The Writable interface is subtly different than Serializable.
Serializable does not assume the class of stored values is known. So
each instance is tagged with its class. ObjectOutputStream and
ObjectInputStream optimize this somewhat, so that 5-byte handles are
written for instances of a class after the first. But object sequences
with handles cannot be then accessed randomly, since they rely on stream
state. This complicates things like sorting.
Writable, on the other hand, assumes that the application knows the
expected class. The application must be able to create an instance in
order to call readFields(). So the class need not be stored with each
instance. This results in considerably more compact binary files,
straightforward random access and generally higher performance.

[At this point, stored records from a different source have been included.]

-- ==== Sys2Proof/Laws/State.lean ====
section
/-! SUPPORT. What each update of the state leaves alone: one lemma per field and update. -/

namespace Sys2Proof.Machine

/-! `State.setReg` changes `regs` and nothing else. -/

@[simp] theorem State.setReg_cycle (s : State) (a : Nat) (w : Word) : (s.setReg a w).cycle = s.cycle := rfl
@[simp] theorem State.setReg_mem (s : State) (a : Nat) (w : Word) : (s.setReg a w).mem = s.mem := rfl
@[simp] theorem State.setReg_pending (s : State) (a : Nat) (w : Word) : (s.setReg a w).pending = s.pending := rfl
@[simp] theorem State.setReg_lastRead (s : State) (a : Nat) (w : Word) : (s.setReg a w).lastRead = s.lastRead := rfl
@[simp] theorem State.setReg_fresh (s : State) (a : Nat) (w : Word) : (s.setReg a w).fresh = s.fresh := rfl
@[simp] theorem State.setReg_grids (s : State) (a : Nat) (w : Word) : (s.setReg a w).grids = s.grids := rfl
@[simp] theorem State.setReg_latches (s : State) (a : Nat) (w : Word) : (s.setReg a w).latches = s.latches := rfl
@[simp] theorem State.setReg_staged (s : State) (a : Nat) (w : Word) : (s.setReg a w).staged = s.staged := rfl
@[simp] theorem State.setReg_ctl (s : State) (a : Nat) (w : Word) : (s.setReg a w).ctl = s.ctl := rfl
@[simp] theorem State.setReg_tbs (s : State) (a : Nat) (w : Word) : (s.setReg a w).tbs = s.tbs := rfl
@[simp] theorem State.setReg_gal (s : State) (a : Nat) (w : Word) : (s.setReg a w).gal = s.gal := rfl
@[simp] theorem State.setReg_msix (s : State) (a : Nat) (w : Word) : (s.setReg a w).msix = s.msix := rfl
@[simp] theorem State.setReg_sat (s : State) (a : Nat) (w : Word) : (s.setReg a w).sat = s.sat := rfl
@[simp] theorem State.setReg_host (s : State) (a : Nat) (w : Word) : (s.setReg a w).host = s.host := rfl
@[simp] theorem State.setReg_cor (s : State) (a : Nat) (w : Word) : (s.setReg a w).cor = s.cor := rfl
@[simp] theorem State.setReg_prune (s : State) (a : Nat) (w : Word) : (s.setReg a w).prune = s.prune := rfl
@[simp] theorem State.setReg_bur (s : State) (a : Nat) (w : Word) : (s.setReg a w).bur = s.bur := rfl
@[simp] theorem State.setReg_ttb (s : State) (a : Nat) (w : Word) : (s.setReg a w).ttb = s.ttb := rfl
@[simp] theorem State.setReg_chn (s : State) (a : Nat) (w : Word) : (s.setReg a w).chn = s.chn := rfl
@[simp] theorem State.setReg_sq (s : State) (a : Nat) (w : Word) : (s.setReg a w).sq = s.sq := rfl
@[simp] theorem State.setReg_cmp (s : State) (a : Nat) (w : Word) : (s.setReg a w).cmp = s.cmp := rfl
@[simp] theorem State.setReg_flw (s : State) (a : Nat) (w : Word) : (s.setReg a w).flw = s.flw := rfl
@[simp] theorem State.setReg_tim (s : State) (a : Nat) (w : Word) : (s.setReg a w).tim = s.tim := rfl
@[simp] theorem State.setReg_chk (s : State) (a : Nat) (w : Word) : (s.setReg a w).chk = s.chk := rfl
@[simp] theorem State.setReg_cal (s : State) (a : Nat) (w : Word) : (s.setReg a w).cal = s.cal := rfl
@[simp] theorem State.setReg_cel (s : State) (a : Nat) (w : Word) : (s.setReg a w).cel = s.cel := rfl
@[simp] theorem State.setReg_lan (s : State) (a : Nat) (w : Word) : (s.setReg a w).lan = s.lan := rfl
@[simp] theorem State.setReg_ring (s : State) (a : Nat) (w : Word) : (s.setReg a w).ring = s.ring := rfl
@[simp] theorem State.setReg_tk (s : State) (a : Nat) (w : Word) : (s.setReg a w).tk = s.tk := rfl
@[simp] theorem State.setReg_bel (s : State) (a : Nat) (w : Word) : (s.setReg a w).bel = s.bel := rfl

/-! `State.setTb` changes `tbs` and nothing else. -/

@[simp] theorem State.setTb_cycle (s : State) (b : Nat) (t : TimeBase) : (s.setTb b t).cycle = s.cycle := rfl
@[simp] theorem State.setTb_regs (s : State) (b : Nat) (t : TimeBase) : (s.setTb b t).regs = s.regs := rfl
@[simp] theorem State.setTb_mem (s : State) (b : Nat) (t : TimeBase) : (s.setTb b t).mem = s.mem := rfl
@[simp] theorem State.setTb_pending (s : State) (b : Nat) (t : TimeBase) : (s.setTb b t).pending = s.pending := rfl
@[simp] theorem State.setTb_lastRead (s : State) (b : Nat) (t : TimeBase) : (s.setTb b t).lastRead = s.lastRead := rfl
@[simp] theorem State.setTb_fresh (s : State) (b : Nat) (t : TimeBase) : (s.setTb b t).fresh = s.fresh := rfl
@[simp] theorem State.setTb_grids (s : State) (b : Nat) (t : TimeBase) : (s.setTb b t).grids = s.grids := rfl
@[simp] theorem State.setTb_latches (s : State) (b : Nat) (t : TimeBase) : (s.setTb b t).latches = s.latches := rfl
@[simp] theorem State.setTb_staged (s : State) (b : Nat) (t : TimeBase) : (s.setTb b t).staged = s.staged := rfl
@[simp] theorem State.setTb_ctl (s : State) (b : Nat) (t : TimeBase) : (s.setTb b t).ctl = s.ctl := rfl
@[simp] theorem State.setTb_gal (s : State) (b : Nat) (t : TimeBase) : (s.setTb b t).gal = s.gal := rfl
@[simp] theorem State.setTb_msix (s : State) (b : Nat) (t : TimeBase) : (s.setTb b t).msix = s.msix := rfl
@[simp] theorem State.setTb_sat (s : State) (b : Nat) (t : TimeBase) : (s.setTb b t).sat = s.sat := rfl
@[simp] theorem State.setTb_host (s : State) (b : Nat) (t : TimeBase) : (s.setTb b t).host = s.host := rfl
@[simp] theorem State.setTb_cor (s : State) (b : Nat) (t : TimeBase) : (s.setTb b t).cor = s.cor := rfl
@[simp] theorem State.setTb_prune (s : State) (b : Nat) (t : TimeBase) : (s.setTb b t).prune = s.prune := rfl
@[simp] theorem State.setTb_bur (s : State) (b : Nat) (t : TimeBase) : (s.setTb b t).bur = s.bur := rfl
@[simp] theorem State.setTb_ttb (s : State) (b : Nat) (t : TimeBase) : (s.setTb b t).ttb = s.ttb := rfl
@[simp] theorem State.setTb_chn (s : State) (b : Nat) (t : TimeBase) : (s.setTb b t).chn = s.chn := rfl
@[simp] theorem State.setTb_sq (s : State) (b : Nat) (t : TimeBase) : (s.setTb b t).sq = s.sq := rfl
@[simp] theorem State.setTb_cmp (s : State) (b : Nat) (t : TimeBase) : (s.setTb b t).cmp = s.cmp := rfl
@[simp] theorem State.setTb_flw (s : State) (b : Nat) (t : TimeBase) : (s.setTb b t).flw = s.flw := rfl
@[simp] theorem State.setTb_tim (s : State) (b : Nat) (t : TimeBase) : (s.setTb b t).tim = s.tim := rfl
@[simp] theorem State.setTb_chk (s : State) (b : Nat) (t : TimeBase) : (s.setTb b t).chk = s.chk := rfl
@[simp] theorem State.setTb_cal (s : State) (b : Nat) (t : TimeBase) : (s.setTb b t).cal = s.cal := rfl
@[simp] theorem State.setTb_cel (s : State) (b : Nat) (t : TimeBase) : (s.setTb b t).cel = s.cel := rfl
@[simp] theorem State.setTb_lan (s : State) (b : Nat) (t : TimeBase) : (s.setTb b t).lan = s.lan := rfl
@[simp] theorem State.setTb_ring (s : State) (b : Nat) (t : TimeBase) : (s.setTb b t).ring = s.ring := rfl
@[simp] theorem State.setTb_tk (s : State) (b : Nat) (t : TimeBase) : (s.setTb b t).tk = s.tk := rfl
@[simp] theorem State.setTb_bel (s : State) (b : Nat) (t : TimeBase) : (s.setTb b t).bel = s.bel := rfl

/-! `State.setByte` changes `mem` and nothing else. -/

@[simp] theorem State.setByte_cycle (s : State) (a : Nat) (b : Byte) : (s.setByte a b).cycle = s.cycle := rfl
@[simp] theorem State.setByte_regs (s : State) (a : Nat) (b : Byte) : (s.setByte a b).regs = s.regs := rfl
@[simp] theorem State.setByte_pending (s : State) (a : Nat) (b : Byte) : (s.setByte a b).pending = s.pending := rfl
@[simp] theorem State.setByte_lastRead (s : State) (a : Nat) (b : Byte) : (s.setByte a b).lastRead = s.lastRead := rfl
@[simp] theorem State.setByte_fresh (s : State) (a : Nat) (b : Byte) : (s.setByte a b).fresh = s.fresh := rfl
@[simp] theorem State.setByte_grids (s : State) (a : Nat) (b : Byte) : (s.setByte a b).grids = s.grids := rfl
@[simp] theorem State.setByte_latches (s : State) (a : Nat) (b : Byte) : (s.setByte a b).latches = s.latches := rfl
@[simp] theorem State.setByte_staged (s : State) (a : Nat) (b : Byte) : (s.setByte a b).staged = s.staged := rfl
@[simp] theorem State.setByte_ctl (s : State) (a : Nat) (b : Byte) : (s.setByte a b).ctl = s.ctl := rfl
@[simp] theorem State.setByte_tbs (s : State) (a : Nat) (b : Byte) : (s.setByte a b).tbs = s.tbs := rfl
@[simp] theorem State.setByte_gal (s : State) (a : Nat) (b : Byte) : (s.setByte a b).gal = s.gal := rfl
@[simp] theorem State.setByte_msix (s : State) (a : Nat) (b : Byte) : (s.setByte a b).msix = s.msix := rfl
@[simp] theorem State.setByte_sat (s : State) (a : Nat) (b : Byte) : (s.setByte a b).sat = s.sat := rfl
@[simp] theorem State.setByte_host (s : State) (a : Nat) (b : Byte) : (s.setByte a b).host = s.host := rfl
@[simp] theorem State.setByte_cor (s : State) (a : Nat) (b : Byte) : (s.setByte a b).cor = s.cor := rfl
@[simp] theorem State.setByte_prune (s : State) (a : Nat) (b : Byte) : (s.setByte a b).prune = s.prune := rfl
@[simp] theorem State.setByte_bur (s : State) (a : Nat) (b : Byte) : (s.setByte a b).bur = s.bur := rfl
@[simp] theorem State.setByte_ttb (s : State) (a : Nat) (b : Byte) : (s.setByte a b).ttb = s.ttb := rfl
@[simp] theorem State.setByte_chn (s : State) (a : Nat) (b : Byte) : (s.setByte a b).chn = s.chn := rfl
@[simp] theorem State.setByte_sq (s : State) (a : Nat) (b : Byte) : (s.setByte a b).sq = s.sq := rfl
@[simp] theorem State.setByte_cmp (s : State) (a : Nat) (b : Byte) : (s.setByte a b).cmp = s.cmp := rfl
@[simp] theorem State.setByte_flw (s : State) (a : Nat) (b : Byte) : (s.setByte a b).flw = s.flw := rfl
@[simp] theorem State.setByte_tim (s : State) (a : Nat) (b : Byte) : (s.setByte a b).tim = s.tim := rfl
@[simp] theorem State.setByte_chk (s : State) (a : Nat) (b : Byte) : (s.setByte a b).chk = s.chk := rfl
@[simp] theorem State.setByte_cal (s : State) (a : Nat) (b : Byte) : (s.setByte a b).cal = s.cal := rfl
@[simp] theorem State.setByte_cel (s : State) (a : Nat) (b : Byte) : (s.setByte a b).cel = s.cel := rfl
@[simp] theorem State.setByte_lan (s : State) (a : Nat) (b : Byte) : (s.setByte a b).lan = s.lan := rfl
@[simp] theorem State.setByte_ring (s : State) (a : Nat) (b : Byte) : (s.setByte a b).ring = s.ring := rfl
@[simp] theorem State.setByte_tk (s : State) (a : Nat) (b : Byte) : (s.setByte a b).tk = s.tk := rfl
@[simp] theorem State.setByte_bel (s : State) (a : Nat) (b : Byte) : (s.setByte a b).bel = s.bel := rfl

/-! `State.flashPut` changes `host` and nothing else. -/

@[simp] theorem State.flashPut_cycle (s : State) (a : Nat) (l : List Byte) : (s.flashPut a l).cycle = s.cycle := rfl
@[simp] theorem State.flashPut_regs (s : State) (a : Nat) (l : List Byte) : (s.flashPut a l).regs = s.regs := rfl
@[simp] theorem State.flashPut_mem (s : State) (a : Nat) (l : List Byte) : (s.flashPut a l).mem = s.mem := rfl
@[simp] theorem State.flashPut_pending (s : State) (a : Nat) (l : List Byte) : (s.flashPut a l).pending = s.pending := rfl
@[simp] theorem State.flashPut_lastRead (s : State) (a : Nat) (l : List Byte) : (s.flashPut a l).lastRead = s.lastRead := rfl
@[simp] theorem State.flashPut_fresh (s : State) (a : Nat) (l : List Byte) : (s.flashPut a l).fresh = s.fresh := rfl
@[simp] theorem State.flashPut_grids (s : State) (a : Nat) (l : List Byte) : (s.flashPut a l).grids = s.grids := rfl
@[simp] theorem State.flashPut_latches (s : State) (a : Nat) (l : List Byte) : (s.flashPut a l).latches = s.latches := rfl
@[simp] theorem State.flashPut_staged (s : State) (a : Nat) (l : List Byte) : (s.flashPut a l).staged = s.staged := rfl
@[simp] theorem State.flashPut_ctl (s : State) (a : Nat) (l : List Byte) : (s.flashPut a l).ctl = s.ctl := rfl
@[simp] theorem State.flashPut_tbs (s : State) (a : Nat) (l : List Byte) : (s.flashPut a l).tbs = s.tbs := rfl
@[simp] theorem State.flashPut_gal (s : State) (a : Nat) (l : List Byte) : (s.flashPut a l).gal = s.gal := rfl
@[simp] theorem State.flashPut_msix (s : State) (a : Nat) (l : List Byte) : (s.flashPut a l).msix = s.msix := rfl
@[simp] theorem State.flashPut_sat (s : State) (a : Nat) (l : List Byte) : (s.flashPut a l).sat = s.sat := rfl
@[simp] theorem State.flashPut_cor (s : State) (a : Nat) (l : List Byte) : (s.flashPut a l).cor = s.cor := rfl
@[simp] theorem State.flashPut_prune (s : State) (a : Nat) (l : List Byte) : (s.flashPut a l).prune = s.prune := rfl
@[simp] theorem State.flashPut_bur (s : State) (a : Nat) (l : List Byte) : (s.flashPut a l).bur = s.bur := rfl
@[simp] theorem State.flashPut_ttb (s : State) (a : Nat) (l : List Byte) : (s.flashPut a l).ttb = s.ttb := rfl
@[simp] theorem State.flashPut_chn (s : State) (a : Nat) (l : List Byte) : (s.flashPut a l).chn = s.chn := rfl
@[simp] theorem State.flashPut_sq (s : State) (a : Nat) (l : List Byte) : (s.flashPut a l).sq = s.sq := rfl
@[simp] theorem State.flashPut_cmp (s : State) (a : Nat) (l : List Byte) : (s.flashPut a l).cmp = s.cmp := rfl
@[simp] theorem State.flashPut_flw (s : State) (a : Nat) (l : List Byte) : (s.flashPut a l).flw = s.flw := rfl
@[simp] theorem State.flashPut_tim (s : State) (a : Nat) (l : List Byte) : (s.flashPut a l).tim = s.tim := rfl
@[simp] theorem State.flashPut_chk (s : State) (a : Nat) (l : List Byte) : (s.flashPut a l).chk = s.chk := rfl
@[simp] theorem State.flashPut_cal (s : State) (a : Nat) (l : List Byte) : (s.flashPut a l).cal = s.cal := rfl
@[simp] theorem State.flashPut_cel (s : State) (a : Nat) (l : List Byte) : (s.flashPut a l).cel = s.cel := rfl
@[simp] theorem State.flashPut_lan (s : State) (a : Nat) (l : List Byte) : (s.flashPut a l).lan = s.lan := rfl
@[simp] theorem State.flashPut_ring (s : State) (a : Nat) (l : List Byte) : (s.flashPut a l).ring = s.ring := rfl
@[simp] theorem State.flashPut_tk (s : State) (a : Nat) (l : List Byte) : (s.flashPut a l).tk = s.tk := rfl
@[simp] theorem State.flashPut_bel (s : State) (a : Nat) (l : List Byte) : (s.flashPut a l).bel = s.bel := rfl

Arguably Hadoop could use Serializable. One could override writeObject
or writeExternal for each class whose serialization was performance
critical. (MapReduce is very i/o intensive, so nearly every class's
serialization is performance critical.) One could implement
ObjectOutputStream.writeObjectOverride() and
ObjectInputStream.readObjectOverride() to use a more compact
representation, that, e.g., did not need to tag each top-level instance
in a file with its class. This would probably require as least as much
code as Haddop has in Writable, ObjectWritable, etc., and the code would
be a bit more complicated, since it would be trying to work around a
different typing model. But it might have the advantage of better
built-in version control. Or would it?
Serializable's version mechanism is to have classes define a static
named serialVersionUID. This permits one to protect against
incompatible changes, but does not easily permit one to implement
back-compatibility. For that, the application must explicitly deal with
versions. It must reason, in a class-specific manner, about the version
that was written while reading, to decide what to do. But
Serializeable's version mechanism does not support this any more or less
than Writable.
See, for example, the "Design Considerations" section of:
http://www.javaworld.com/javaworld/jw-02-2006/jw-0227-control_p.html
So, in summary, I don't think Serializable holds many advantages: it
wouldn't substantially reduce the amount of code, and it wouldn't solve
versioning.
Doug